In the case of repulsive interaction the BEC mean radius
grows by increasing the number of bosons,
instead in the case of attractive interaction
the BEC mean radius decreases by increasing the number of bosons:
to zero if the system is one--dimensional and
to a minimum radius, with a maximum number of bosons,
if the system is three--dimensional.
\vskip 1.5 truecm
PACS Numbers: 03.75.Fi, 05.30.Jp
\newpage
\par
In the last three years there has been a renewed interest in the
Bose-Einstein condensation due to the spectacular experiments
with alkali vapors $^{87}Rb$, $^{23}Na$ and $^{7}Li$
confined in magnetic traps and cooled down to a temperature of the order of
$100$ nK$^{1),2),3)}$. Numerical studies of the Bose--Einstein condensate (BEC)
have been performed for the ground state$^{4),5),6)}$ and the
collective excitations$^{7),8),9)}$.
\par
In the present paper we analyze analytically
the ground--state stability of the BEC by minimizing the energy functional
with respect to the standard deviation of a Gaussian trial wave--function.
Our analytical results are in good agreement with the numerical calculations
of Edward and Burnett$^{5)}$ and also of Dalfovo and Stringari$^{6)}$.
We are able to estimate the maximum number of bosons for which the
BEC is metastable.
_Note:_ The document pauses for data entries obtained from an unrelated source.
-- ==== Sys2Proof/Machine/Jobs.lean ====
section
/-! DEFINITION. Jobs (R447 to R451): slots, handles and reports. A slot's report entry is its home; the tick at
which its job ended stands beside it. -/

namespace Sys2Proof.Machine

/-- STATUS of a report (R449). -/
inductive JobStatus where
  | free | pending | done | aborted
  deriving DecidableEq, Repr

def JobStatus.code : JobStatus → Nat
  | .free => 0 | .pending => 1 | .done => 2 | .aborted => 3

/-- A report word (R449): VALID is 1 and RESULT stands only in DONE. -/
def jobReport (handle : Nat) (st : JobStatus) (result : Nat) : Nat :=
  handle * 2 ^ 48 + st.code * 2 ^ 40 +
    (if st = .done then 2 ^ 39 + result % 2 ^ 32 else 0)

/-- HANDLE of a slot. -/
def State.jobHandle (s : State) (i : Nat) : Nat := field (s.get (K.jobReport i)) 48 16

/-- STATUS code of a slot. -/
def State.jobCode (s : State) (i : Nat) : Nat := field (s.get (K.jobReport i)) 40 8

/-- The slot chosen for a new job (R448): the lowest free one; else the one whose job ended earliest. -/
def State.jobChoice (s : State) : Option Nat :=
  match (upto 32).find? (fun i => s.jobCode i = 0) with
  | some i => some i
  | none =>
    ((upto 32).filter (fun i => s.jobCode i ≠ 1)).foldl (fun best i =>
      match best with
      | none => some i
      | some j => if s.jobEnded.toArray.getD i 0 < s.jobEnded.toArray.getD j 0 then some i else some j) none

/-- A slot allotted to a job that the entry `k` starts over a port (R448). -/
def State.jobAllot (s : State) (port : Port) (k : Nat) (i : Nat) : State :=
  let gen := s.jobHandle i / 256
  let gen' := if gen = 255 then 1 else gen + 1
  let handle := gen' * 256 + i
  let reused := s.jobCode i ≠ 0
  ((((s.put (K.jobReport i) (jobReport handle .pending 0)).put (K.jobOrigin i)
    (k * 256 + (match port with | .ecat => 0 | .spi => 1))).put
    (match port with | .ecat => K.jobLastEcat | .spi => K.jobLastSpi) handle).flag K.jobStatus
    (if reused then 5 else 1))

/-- The jobs that STALL accepts (R414): self-test retry, lockout clear, configuration save, log upload. -/
def jobInStall (k : Nat) : Bool := k == K.stRetry || k == K.faultLockoutClear || k == K.comSave || k == K.recLog

/-- A job started by a write of entry `k`: the abort that refuses it in STALL or where every slot is PENDING, else the effect of the
job given its slot. -/
def startJob (port : Port) (k : Nat) (f : Nat → State → State) (s : State) : Written :=
  if s.dev = .stall ∧ jobInStall k = false then refuse Abort.state s
  else
    match s.jobChoice with
    | none => (Abort.noSlot, s.flag K.jobStatus 8)
    | some i => accept (f i (s.jobAllot port k i))

/-- The job in slot `i` of the 32 ends DONE with a result, or ABORTED (R449). It raises the JOB alert (R441). -/
def jobEnd (i : Nat) (st : JobStatus) (result : Nat) (s : State) : State :=
  if i < 32 ∧ s.jobCode i = 1 then
    let t := ((s.put (K.jobReport i) (jobReport (s.jobHandle i) st result)).flag K.jobStatus 2).flag K.hostAlert 2
    { t with jobEnded := t.jobEnded.setIfInBounds i s.tick }
  else s

/-- A job that may not exist ends with a result. -/
def jobEnd? (i : Option Nat) (st : JobStatus) (result : Nat) (s : State) : State :=
  match i with
  | none => s
  | some i => jobEnd i st result s

/-- A handle is released (R451). -/
def jobRelease (h : Nat) (s : State) : Written :=
  let i := h % 256
  let gen := h / 256
  if i > 31 ∨ gen = 0 then refuse Abort.value s
  else if s.jobHandle i / 256 ≠ gen then refuse Abort.state s
  else if s.jobCode i = 1 then refuse Abort.state s
  else accept (s.put (K.jobReport i) (jobReport h .free 0))

/-- A write of a handle to `JOB.RELEASE` frees its slot; handles of no job, of an older generation or of a PENDING
job are refused (R451). -/
abbrev wrJobRelease (v : Nat) (s : State) : Written := jobRelease v s

/-- Whether a save or restore job is under way (R457). -/
def State.saving (s : State) : Bool := s.log.save.isSome

end Sys2Proof.Machine
end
Moreover we find strong differences
between the one--dimensional and the three--dimensional cases.
\par
For the alkali vapors
the range of the atom--atom interaction is believed to be short in
comparison to the typical length scale of variations of atomic wave functions.
The atom--atom interaction can be replaced by an effective
zero--range interaction potential$^{5)}$
\beq
U({\bf r}-{\bf r}')=B\delta ({\bf r}-{\bf r}') \; .
\eeq
Such an effective potential leads automatically to s--wave scattering
only, where $B={2\pi \hbar^2 a/m}$
is the scattering amplitude and $a$ is the s--wave scattering length.
This scattering length is supposed to be positive for
$^{87}Rb$ and $^{23}Na$ but negative for $^{7}Li$.
This means that for $^{87}Rb$ and $^{23}Na$ the interatomic
interaction is repulsive while for $^{7}Li$ the atom--atom
interaction is effectively attractive$^{3),10)}$.
\par
By applying the theory of weakly interacting bosons$^{11)}$,
the Hamiltonian operator can be written
\beq
{\hat H} = -{\hbar^2\over 2m} \nabla^2
+ V_{ext}({\bf r}) + V_m({\bf r}) \; ,
\eeq
where $V_{ext}({\bf r})$ is the external potential of the trap and
$V_{m}$ is the mean--field self--consistent potential, given by
\beq
V_m({\bf r}) = \int d{\bf r}' \;
|\psi ({\bf r}')|^2 U({\bf r}-{\bf r}') \; ,
\eeq
where $\psi ({\bf r})$ is the wave--function of the BEC.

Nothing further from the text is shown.